(Collected data)
—————
-- ==== Sys2Proof/Laws/State.lean ====
section
/-! SUPPORT. One lemma per field per named update of the state and of a lane, so that no later proof unfolds one. -/

namespace Sys2Proof.Machine

open Sys2Proof

variable (s : State) (l : Lane)

@[simp] theorem State.setLanes_laneA (a b : Lane) : (s.setLanes a b).laneA = a := rfl
@[simp] theorem State.setLanes_laneB (a b : Lane) : (s.setLanes a b).laneB = b := rfl
@[simp] theorem State.setLanes_seeded (a b : Lane) : (s.setLanes a b).seeded = s.seeded := rfl
@[simp] theorem State.setLanes_entFail (a b : Lane) : (s.setLanes a b).entFail = s.entFail := rfl
@[simp] theorem State.setLanes_activity (a b : Lane) : (s.setLanes a b).activity = s.activity := rfl
@[simp] theorem State.setLanes_entropyBuf (a b : Lane) : (s.setLanes a b).entropyBuf = s.entropyBuf := rfl
@[simp] theorem State.setLanes_inputs (a b : Lane) : (s.setLanes a b).inputs = s.inputs := rfl
@[simp] theorem State.setLanes_responses (a b : Lane) : (s.setLanes a b).responses = s.responses := rfl
@[simp] theorem State.setLanes_requests (a b : Lane) : (s.setLanes a b).requests = s.requests := rfl

@[simp] theorem State.setSeeded_laneA : (s.setSeeded).laneA = s.laneA := rfl
@[simp] theorem State.setSeeded_laneB : (s.setSeeded).laneB = s.laneB := rfl
@[simp] theorem State.setSeeded_seeded : (s.setSeeded).seeded = true := rfl
@[simp] theorem State.setSeeded_entFail : (s.setSeeded).entFail = s.entFail := rfl
@[simp] theorem State.setSeeded_activity : (s.setSeeded).activity = s.activity := rfl
@[simp] theorem State.setSeeded_entropyBuf : (s.setSeeded).entropyBuf = s.entropyBuf := rfl
@[simp] theorem State.setSeeded_inputs : (s.setSeeded).inputs = s.inputs := rfl
@[simp] theorem State.setSeeded_responses : (s.setSeeded).responses = s.responses := rfl
@[simp] theorem State.setSeeded_requests : (s.setSeeded).requests = s.requests := rfl

@[simp] theorem State.setEntFail_laneA : (s.setEntFail).laneA = s.laneA := rfl
@[simp] theorem State.setEntFail_laneB : (s.setEntFail).laneB = s.laneB := rfl
@[simp] theorem State.setEntFail_seeded : (s.setEntFail).seeded = s.seeded := rfl
@[simp] theorem State.setEntFail_entFail : (s.setEntFail).entFail = true := rfl
@[simp] theorem State.setEntFail_activity : (s.setEntFail).activity = s.activity := rfl
@[simp] theorem State.setEntFail_entropyBuf : (s.setEntFail).entropyBuf = s.entropyBuf := rfl
@[simp] theorem State.setEntFail_inputs : (s.setEntFail).inputs = s.inputs := rfl
@[simp] theorem State.setEntFail_responses : (s.setEntFail).responses = s.responses := rfl
@[simp] theorem State.setEntFail_requests : (s.setEntFail).requests = s.requests := rfl

@[simp] theorem State.respond_laneA (c : Code) (v : Word) : (s.respond c v).laneA = s.laneA := rfl
@[simp] theorem State.respond_laneB (c : Code) (v : Word) : (s.respond c v).laneB = s.laneB := rfl
@[simp] theorem State.respond_seeded (c : Code) (v : Word) : (s.respond c v).seeded = s.seeded := rfl
@[simp] theorem State.respond_entFail (c : Code) (v : Word) : (s.respond c v).entFail = s.entFail := rfl
@[simp] theorem State.respond_activity (c : Code) (v : Word) : (s.respond c v).activity = .idle := rfl
@[simp] theorem State.respond_entropyBuf (c : Code) (v : Word) : (s.respond c v).entropyBuf = s.entropyBuf := rfl
@[simp] theorem State.respond_inputs (c : Code) (v : Word) : (s.respond c v).inputs = s.inputs := rfl
@[simp] theorem State.respond_responses (c : Code) (v : Word) : (s.respond c v).responses = { code := c, result := v } :: s.responses := rfl
@[simp] theorem State.respond_requests (c : Code) (v : Word) : (s.respond c v).requests = s.requests := rfl

@[simp] theorem State.raise_laneA (c : Code) : (s.raise c).laneA = s.laneA := rfl
@[simp] theorem State.raise_laneB (c : Code) : (s.raise c).laneB = s.laneB := rfl
@[simp] theorem State.raise_seeded (c : Code) : (s.raise c).seeded = s.seeded := rfl
@[simp] theorem State.raise_entFail (c : Code) : (s.raise c).entFail = s.entFail := rfl
@[simp] theorem State.raise_activity (c : Code) : (s.raise c).activity = .idle := rfl
@[simp] theorem State.raise_entropyBuf (c : Code) : (s.raise c).entropyBuf = s.entropyBuf := rfl
@[simp] theorem State.raise_inputs (c : Code) : (s.raise c).inputs = s.inputs := rfl
@[simp] theorem State.raise_responses (c : Code) : (s.raise c).responses = { code := c, result := 0#64 } :: s.responses := rfl
@[simp] theorem State.raise_requests (c : Code) : (s.raise c).requests = s.requests := rfl

@[simp] theorem State.accept_laneA (rest : List Input) : (s.accept rest).laneA = s.laneA := rfl
@[simp] theorem State.accept_laneB (rest : List Input) : (s.accept rest).laneB = s.laneB := rfl
@[simp] theorem State.accept_seeded (rest : List Input) : (s.accept rest).seeded = s.seeded := rfl
@[simp] theorem State.accept_entFail (rest : List Input) : (s.accept rest).entFail = s.entFail := rfl
@[simp] theorem State.accept_activity (rest : List Input) : (s.accept rest).activity = .busy := rfl
@[simp] theorem State.accept_entropyBuf (rest : List Input) : (s.accept rest).entropyBuf = s.entropyBuf := rfl
@[simp] theorem State.accept_inputs (rest : List Input) : (s.accept rest).inputs = rest := rfl
@[simp] theorem State.accept_responses (rest : List Input) : (s.accept rest).responses = s.responses := rfl
@[simp] theorem State.accept_requests (rest : List Input) : (s.accept rest).requests = s.requests := rfl

@[simp] theorem State.request_laneA : (s.request).laneA = s.laneA := rfl
@[simp] theorem State.request_laneB : (s.request).laneB = s.laneB := rfl
@[simp] theorem State.request_seeded : (s.request).seeded = s.seeded := rfl
@[simp] theorem State.request_entFail : (s.request).entFail = s.entFail := rfl
@[simp] theorem State.request_activity : (s.request).activity = s.activity := rfl
@[simp] theorem State.request_entropyBuf : (s.request).entropyBuf = s.entropyBuf := rfl
@[simp] theorem State.request_inputs : (s.request).inputs = s.inputs := rfl
@[simp] theorem State.request_responses : (s.request).responses = s.responses := rfl
@[simp] theorem State.request_requests : (s.request).requests = s.requests + 1 := rfl

@[simp] theorem State.collect_laneA (v : Word) (rest : List Input) : (s.collect v rest).laneA = s.laneA := rfl
@[simp] theorem State.collect_laneB (v : Word) (rest : List Input) : (s.collect v rest).laneB = s.laneB := rfl
@[simp] theorem State.collect_seeded (v : Word) (rest : List Input) : (s.collect v rest).seeded = s.seeded := rfl
@[simp] theorem State.collect_entFail (v : Word) (rest : List Input) : (s.collect v rest).entFail = s.entFail := rfl
@[simp] theorem State.collect_activity (v : Word) (rest : List Input) : (s.collect v rest).activity = s.activity := rfl
@[simp] theorem State.collect_entropyBuf (v : Word) (rest : List Input) : (s.collect v rest).entropyBuf = s.entropyBuf ++ [v] := rfl
@[simp] theorem State.collect_inputs (v : Word) (rest : List Input) : (s.collect v rest).inputs = rest := rfl
@[simp] theorem State.collect_responses (v : Word) (rest : List Input) : (s.collect v rest).responses = s.responses := rfl
@[simp] theorem State.collect_requests (v : Word) (rest : List Input) : (s.collect v rest).requests = s.requests := rfl

@[simp] theorem State.discardBuffer_laneA : (s.discardBuffer).laneA = s.laneA := rfl
@[simp] theorem State.discardBuffer_laneB : (s.discardBuffer).laneB = s.laneB := rfl
@[simp] theorem State.discardBuffer_seeded : (s.discardBuffer).seeded = s.seeded := rfl
@[simp] theorem State.discardBuffer_entFail : (s.discardBuffer).entFail = s.entFail := rfl
@[simp] theorem State.discardBuffer_activity : (s.discardBuffer).activity = s.activity := rfl
@[simp] theorem State.discardBuffer_entropyBuf : (s.discardBuffer).entropyBuf = [] := rfl
@[simp] theorem State.discardBuffer_inputs : (s.discardBuffer).inputs = s.inputs := rfl
@[simp] theorem State.discardBuffer_responses : (s.discardBuffer).responses = s.responses := rfl
@[simp] theorem State.discardBuffer_requests : (s.discardBuffer).requests = s.requests := rfl

@[simp] theorem State.enterReset_laneA (rest : List Input) : (s.enterReset rest).laneA = State.reset.laneA := rfl
@[simp] theorem State.enterReset_laneB (rest : List Input) : (s.enterReset rest).laneB = State.reset.laneB := rfl
@[simp] theorem State.enterReset_seeded (rest : List Input) : (s.enterReset rest).seeded = false := rfl
@[simp] theorem State.enterReset_entFail (rest : List Input) : (s.enterReset rest).entFail = false := rfl
@[simp] theorem State.enterReset_activity (rest : List Input) : (s.enterReset rest).activity = .idle := rfl
@[simp] theorem State.enterReset_entropyBuf (rest : List Input) : (s.enterReset rest).entropyBuf = [] := rfl
@[simp] theorem State.enterReset_inputs (rest : List Input) : (s.enterReset rest).inputs = rest := rfl
@[simp] theorem State.enterReset_responses (rest : List Input) : (s.enterReset rest).responses = s.responses := rfl
@[simp] theorem State.enterReset_requests (rest : List Input) : (s.enterReset rest).requests = s.requests := rfl

@[simp] theorem State.present_laneA (t : Transaction) : (s.present t).laneA = s.laneA := rfl
@[simp] theorem State.present_laneB (t : Transaction) : (s.present t).laneB = s.laneB := rfl
@[simp] theorem State.present_seeded (t : Transaction) : (s.present t).seeded = s.seeded := rfl
@[simp] theorem State.present_entFail (t : Transaction) : (s.present t).entFail = s.entFail := rfl
@[simp] theorem State.present_activity (t : Transaction) : (s.present t).activity = .idle := rfl
@[simp] theorem State.present_entropyBuf (t : Transaction) : (s.present t).entropyBuf = [] := rfl
@[simp] theorem State.present_inputs (t : Transaction) : (s.present t).inputs = .command t :: s.inputs := rfl
@[simp] theorem State.present_responses (t : Transaction) : (s.present t).responses = s.responses := rfl
@[simp] theorem State.present_requests (t : Transaction) : (s.present t).requests = s.requests := rfl

@[simp] theorem Lane.setState_state (v : Word) : (l.setState v).state = v := rfl
@[simp] theorem Lane.setState_incHi (v : Word) : (l.setState v).incHi = l.incHi := rfl
@[simp] theorem Lane.setInc_state (v : Word) : (l.setInc v).state = l.state := rfl
@[simp] theorem Lane.setInc_incHi (v : Word) : (l.setInc v).incHi = v.extractLsb' 1 63 := rfl
@[simp] theorem Lane.setState_inc (v : Word) : (l.setState v).inc = l.inc := rfl
@[simp] theorem laneStep_incHi : (laneStep l).incHi = l.incHi := by
  rw [laneStep, Lane.setState_incHi]
@[simp] theorem laneStep_inc : (laneStep l).inc = l.inc := by
  rw [laneStep, Lane.setState_inc]
theorem laneStep_state : (laneStep l).state = mult * l.state + l.inc := by
  rw [laneStep, Lane.setState_state]

/-! ### Registers and STATUS -/

theorem State.x_stateA : s.x .stateA = s.laneA.state := rfl
theorem State.x_incA : s.x .incA = s.laneA.inc := rfl
theorem State.x_stateB : s.x .stateB = s.laneB.state := rfl
theorem State.x_incB : s.x .incB = s.laneB.inc := rfl
theorem State.status_eq : s.status = statusWord s.seeded s.entFail := rfl

/-- Two states are equal when their fields are. -/
theorem State.eq_of_fields {s t : State} (h1 : s.laneA = t.laneA) (h2 : s.laneB = t.laneB) (h3 : s.seeded = t.seeded)
    (h4 : s.entFail = t.entFail) (h5 : s.activity = t.activity) (h6 : s.entropyBuf = t.entropyBuf)
    (h7 : s.inputs = t.inputs) (h8 : s.responses = t.responses) (h9 : s.requests = t.requests) : s = t := by
  cases s; cases t; simp_all

/-- Two lanes are equal when their fields are. -/
theorem Lane.eq_of_fields {l m : Lane} (h1 : l.state = m.state) (h2 : l.incHi = m.incHi) : l = m := by
  cases l; cases m; simp_all

end Sys2Proof.Machine
end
—————
* TASK ITEM
In the entries above, find the line with "t :: s.inputs := rfl" and the line with "states are equal when their fields are. -/", then restate word for word both of them and every line between, with nothing more.

* RESULT OF THE TASK
@[simp] theorem State.present_inputs (t : Transaction) : (s.present t).inputs = .command t :: s.inputs := rfl
@[simp] theorem State.present_responses (t : Transaction) : (s.present t).responses = s.responses := rfl
@[simp] theorem State.present_requests (t : Transaction) : (s.present t).requests = s.requests := rfl

@[simp] theorem Lane.setState_state (v : Word) : (l.setState v).state = v := rfl
@[simp] theorem Lane.setState_incHi (v : Word) : (l.setState v).incHi = l.incHi := rfl
@[simp] theorem Lane.setInc_state (v : Word) : (l.setInc v).state = l.state := rfl
@[simp] theorem Lane.setInc_incHi (v : Word) : (l.setInc v).incHi = v.extractLsb' 1 63 := rfl
@[simp] theorem Lane.setState_inc (v : Word) : (l.setState v).inc = l.inc := rfl
@[simp] theorem laneStep_incHi : (laneStep l).incHi = l.incHi := by
  rw [laneStep, Lane.setState_incHi]
@[simp] theorem laneStep_inc : (laneStep l).inc = l.inc := by
  rw [laneStep, Lane.setState_inc]
theorem laneStep_state : (laneStep l).state = mult * l.state + l.inc := by
  rw [laneStep, Lane.setState_state]

/-! ### Registers and STATUS -/

theorem State.x_stateA : s.x .stateA = s.laneA.state := rfl
theorem State.x_incA : s.x .incA = s.laneA.inc := rfl
theorem State.x_stateB : s.x .stateB = s.laneB.state := rfl
theorem State.x_incB : s.x .incB = s.laneB.inc := rfl
theorem State.status_eq : s.status = statusWord s.seeded s.entFail := rfl

/-- Two states are equal when their fields are. -/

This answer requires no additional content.